İşimiz yeni başlıyor. Zira, bu anayasa değişikliğiyle beraber yeni döneme kadar iç tüzük değişikliği, mevcut kanunların cumhurbaşkanlığı hükümet sistemine uyumlu hale getirilmesi gibi önemli çalışmaları seçimlerden önce mutlaka tüm grupların istişare etmesiyle tamamlamayı düşünüyoruz. Milletimize söz verdiğimiz her konuda gerekli adımları atacağız ve yapısal reformlara kararlılıkla devam edeceğiz. Milletimize en iyi şekilde hizmet etmek, Türkiye'yi geleceğe taşımak hepimizin birinci derecede önceliğidir.

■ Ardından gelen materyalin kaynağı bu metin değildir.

/-- The current sequencer runs a unit whose next instruction is given by bits: the bytes stand in a SCRATCH array that
its translation entry names, and the schedule names the sequencer. -/
def placeInstr (s : State) (nbits w : Nat) : State :=
  let q := s.cur
  let r := placedArray q
  let s := setArray s r fun a => { a with mode := .scratch, busy := false }
  let s := s.updSeq q fun c => { c with pc := 0x10000, ahead := [], wait := .none, run := some placedUnit }
  { s with
    powered := true
    mem := memPutAll s.mem (arrayPa r) (leBytes 8 (w % 2 ^ nbits))
    tlb := placedEntry q :: s.tlb.filter fun e => e.holder != .seq q
    latched := []
    walks := s.walks.filter fun r => r.holder != .seq q
    cows := s.cows.filter fun c => c.req.holder != .seq q && !c.waiting.any fun r => r.holder == .seq q
    cwempties := []
    pulls := s.pulls.filter fun p => !p.waiting.any fun r => r.holder == .seq q
    walkFaults := s.walkFaults.filter fun f => f.holder != .seq q
    accesses := s.accesses.filter fun a => a.q != q
    portReqs := placedReq q 0x10000 :: placedReq q 0x10004 :: s.portReqs.filter fun r => r.holder != .seq q
    cuts := s.cuts.filter fun c => c.ctx != 0
    graphs := s.graphs.filter fun g => !(g.ctx == 0 && g.handle == 0)
    turns := [.seq q] }

end Sys2Proof.Machine
end

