/-! ## The management core -/

/-- What each request changes when the core serves it, with its acceptance, and that one not served is refused and
changes nothing: requests are served one at a time in arrival order, so behind one that waits another stands; a partition is
destroyed that is SCRUBPEND, and no other (R112, R369, R375, R405, R407, R412, R414, R426, R431, R432, R438, R439).  A key is loaded
that unwraps under the seal key and has unlike halves (R412).  These are the model's choice: HEAD and TAIL 0 and ERR clear at a write of
a queue's registers (log 97), that SCRUBPEND alone may be destroyed (log 98), the wait for a ring's page (log 27), a slice set during a
cut (log 99), and the key that ECDH gives for the wrap, which is free (log 73). -/
def Obligations.ManagementRequests : Prop :=
  (∀ (s : State) (j : Instr), s.serving = some j →
    ∀ (r : CreateReq) (part slot i cycles watts : Nat) (key : WrappedKey) (ctl : Bool) (v : Word) (ctx : BitVec 12),
      ∀ x ∈ [Instr.partitionCreate r, .partitionDestroy part, .keyLoad slot part key, .bucketWrite i v, .queueRegisterWrite part i ctl v,
          .admissionRegisterWrite part v, .apertureWrite i v, .sliceSet ctx cycles, .restoreStart ctx, .lendRelease v, .summary,
          .blackBoxRead i part, .powerLimitSet watts, .warmResetRequest, .peerKeyReport part i, .managementRequestRefused i],
        j ≠ x → exec x s = .next s) ∧
  (∀ (s : State) (part q : Nat) (ctl : Bool) (v : Word), let i := Instr.queueRegisterWrite part q ctl v
    s.bstatStage = 2 → s.serving = none ∨ s.serving = some i →
      let h := holdRings s (s.queues.filter fun x => x.part == part && x.valid && x.q == q)
      (h.2 = false → exec i s = .next { h.1 with serving := some i }) ∧
      (h.2 = true → queueWriteOk h.1 part q ctl v = false →
        exec i s = .next { s with serving := none, responses := s.responses ++ [.refused 3] }) ∧
      (h.2 = true → queueWriteOk h.1 part q ctl v = true → runsTo i s fun t =>
        t.responses = s.responses ++ [.accepted 3] ∧ t.serving = none ∧
        (let x := queueOf s part q
         (ctl = false → queueOf t part q = { x with qbase := v, head := 0, tail := 0, stop := none }) ∧
         (ctl = true → (queueOf t part q).qctl = v &&& ~~~(1#64 <<< 56) ∧ (queueOf t part q).qbase = x.qbase) ∧
         ∀ k j, (k, j) ≠ (part, q) → queueOf t k j = queueOf s k j))) ∧
  ∀ (s : State), s.serving = none →
    let served := fun (i : Instr) (code : Nat) (P : State → Prop) =>
      runsTo i s fun t => t.responses = s.responses ++ [.accepted code] ∧ P t
    let refused := fun (i : Instr) (code : Nat) => exec i s = .next { s with responses := s.responses ++ [.refused code] }
    (s.bstatStage ≠ 2 → ∀ (r : CreateReq) (part slot i cycles watts : Nat) (key : WrappedKey) (ctl : Bool) (v : Word)
        (ctx : BitVec 12),
      refused (.partitionCreate r) 1 ∧ refused (.partitionDestroy part) 1 ∧ refused (.keyLoad slot part key) 2 ∧
      refused (.bucketWrite i v) 3 ∧ refused (.queueRegisterWrite part i ctl v) 3 ∧
      refused (.admissionRegisterWrite part v) 3 ∧ refused (.apertureWrite i v) 4 ∧ refused (.sliceSet ctx cycles) 5 ∧
      refused (.lendRelease v) 7 ∧ refused .summary 8 ∧ refused (.blackBoxRead i part) 9 ∧ refused (.powerLimitSet watts) 10 ∧
      refused .warmResetRequest 11 ∧ refused (.peerKeyReport part i) 12 ∧ refused (.managementRequestRefused i) i) ∧
    (s.bstatStage = 2 →
      (∀ r, createOk s r = true → served (.partitionCreate r) 1 fun t =>
        let p := partOf t r.part
        p.stateOf = 1 ∧ p.ctxtab = r.ctxtab ∧ p.tiles = r.tiles ∧ p.quads = r.quads ∧ p.seqs = r.seqs ∧ p.llcWays = r.llcWays ∧
        p.pchs = r.pchs ∧ p.lp6 = r.lp6 ∧ p.keys = r.keys ∧ p.ctrs = r.ctrs ∧ p.blim = 8 ∧
        (∀ k, k ≠ r.part → partOf t k = partOf s k) ∧ ∀ a ∈ partArrays p, (arrayOf t a).owner = r.part) ∧
      (∀ r, createOk s r = false → refused (.partitionCreate r) 1) ∧
      (∀ part,
        ((partOf s part).stateOf = 2 → served (.partitionDestroy part) 1 fun t => (partOf t part).stateOf = 3 ∧
          (partOf t part).scrDone = 0 ∧ ∀ k, k ≠ part → partOf t k = partOf s k) ∧
        ((partOf s part).stateOf ≠ 2 → refused (.partitionDestroy part) 1)) ∧
      (∀ slot part (w : WrappedKey),
        (ecdh (Config.sealKey s.seed) w.epub = none → refused (.keyLoad slot part w) 2) ∧
        ∀ z, ecdh (Config.sealKey s.seed) w.epub = some z →
          let kek := Config.keyLoadKek z w.epub
          let key := BitVec.ofNat 512 (ofBytes (gcmCrypt kek.1 kek.2 w.wrapped))
          let ok := slot < 4096 ∧ (partOf s part).stateOf = 1 ∧ (partOf s part).keys.getLsbD slot = true ∧
            w.wrapped.length = 64 ∧ gcmTagOf kek.1 kek.2 [] w.wrapped = w.tag ∧ key.extractLsb' 0 256 ≠ key.extractLsb' 256 256
          (ok → served (.keyLoad slot part w) 2 fun t => keyState t slot = .loaded ∧ keyMat t slot = some key ∧
            ∀ j, j ≠ slot → keyState t j = keyState s j ∧ keyMat t j = keyMat s j) ∧
          (¬ok → refused (.keyLoad slot part w) 2)) ∧
      (∀ i v,
        let ok := i < 256 ∧ bits v 62 48 = 0 ∧ bits v 15 6 = 0 ∧ bits v 31 16 ≤ 16384 ∧
          (bit v 63 = true → 1 ≤ bits v 47 32) ∧ rateSum s i v ≤ 16384
        (ok → served (.bucketWrite i v) 3 fun t => bucketEntry t i = v ∧ ∀ j, j ≠ i → bucketEntry t j = bucketEntry s j) ∧
        (¬ok → refused (.bucketWrite i v) 3)) ∧
      (∀ part v,
        (part < 48 → 1 ≤ v.toNat → v.toNat ≤ 255 → served (.admissionRegisterWrite part v) 3 fun t =>
          partOf t part = { partOf s part with blim := v } ∧ ∀ k, k ≠ part → partOf t k = partOf s k) ∧
        (48 ≤ part ∨ v = 0 ∨ 255 < v.toNat → refused (.admissionRegisterWrite part v) 3)) ∧
      (∀ i v,
        let ok := i < 256 ∧ bits v 62 48 = 0 ∧ bits v 25 12 = 0 ∧ (bit v 63 = true → isDram (bits v 47 32 * 2 ^ 32) = true)
        (ok → served (.apertureWrite i v) 4 fun t => apertureOf t i = v ∧ ∀ j, j ≠ i → apertureOf t j = apertureOf s j) ∧
        (¬ok → refused (.apertureWrite i v) 4)) ∧
      (∀ ctx cycles, partOfCtx s ctx = none → refused (.sliceSet ctx cycles) 5) ∧
      (∀ ctx cycles, (partOfCtx s ctx).isSome → served (.sliceSet ctx cycles) 5 fun t =>
        (cutOf s ctx = none → (ctx, cycles) ∈ t.slices ∧ t.slicePend = s.slicePend) ∧
        ((cutOf s ctx).isSome → (ctx, cycles) ∈ t.slicePend ∧ t.slices = s.slices)) ∧
      (∀ id l part, s.lends.find? (fun l => l.lendId == id) = some l → partOfCtx s l.ctx = some part →
        (keyMat s (partOf s part).tkey).isSome →
        served (.lendRelease id) 7 fun t => t.lends = s.lends.erase l ∧ ctxState t part l.ctx = 2) ∧
      (∀ id, (∀ l ∈ s.lends, l.lendId ≠ id) → refused (.lendRelease id) 7))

Bir tek vatandaşımızın dahil kalbinin kırılmasına rıza göstermeyeceğiz. Allah'ın izniyle kibir ve gurur nefislerimizi rehin almayacak. Şeffaf ve berrak bir yönetim anlayışıyla vatandaşımıza hizmet etmeye devam edeceğiz. Ayrımcılığın her türlüsünü reddedeceğiz, eleştiriye her zaman açık olacağız. Muhalefetin demokrasimizin olmazsa olmazı olduğu gerçeğini göz ardı etmeyeceğiz. Hepimize düşen görev, aşkla milletimizin emanetine sahip çıkmaktır. Bu mesele sen, ben meselesi değil, Türkiye meselesidir. Memleket meselesidir. Unutmayalım ki dünyanın gözleri üzerimizdedir. Bizler sadece bütün vatandaşlarımızın değil, mahsun ve mağdur bütün insanlığın meselelerini kendimize dert ediyoruz. Bütün insanlık için adalet ve barış istiyor, herkes için bunu temenni ediyoruz.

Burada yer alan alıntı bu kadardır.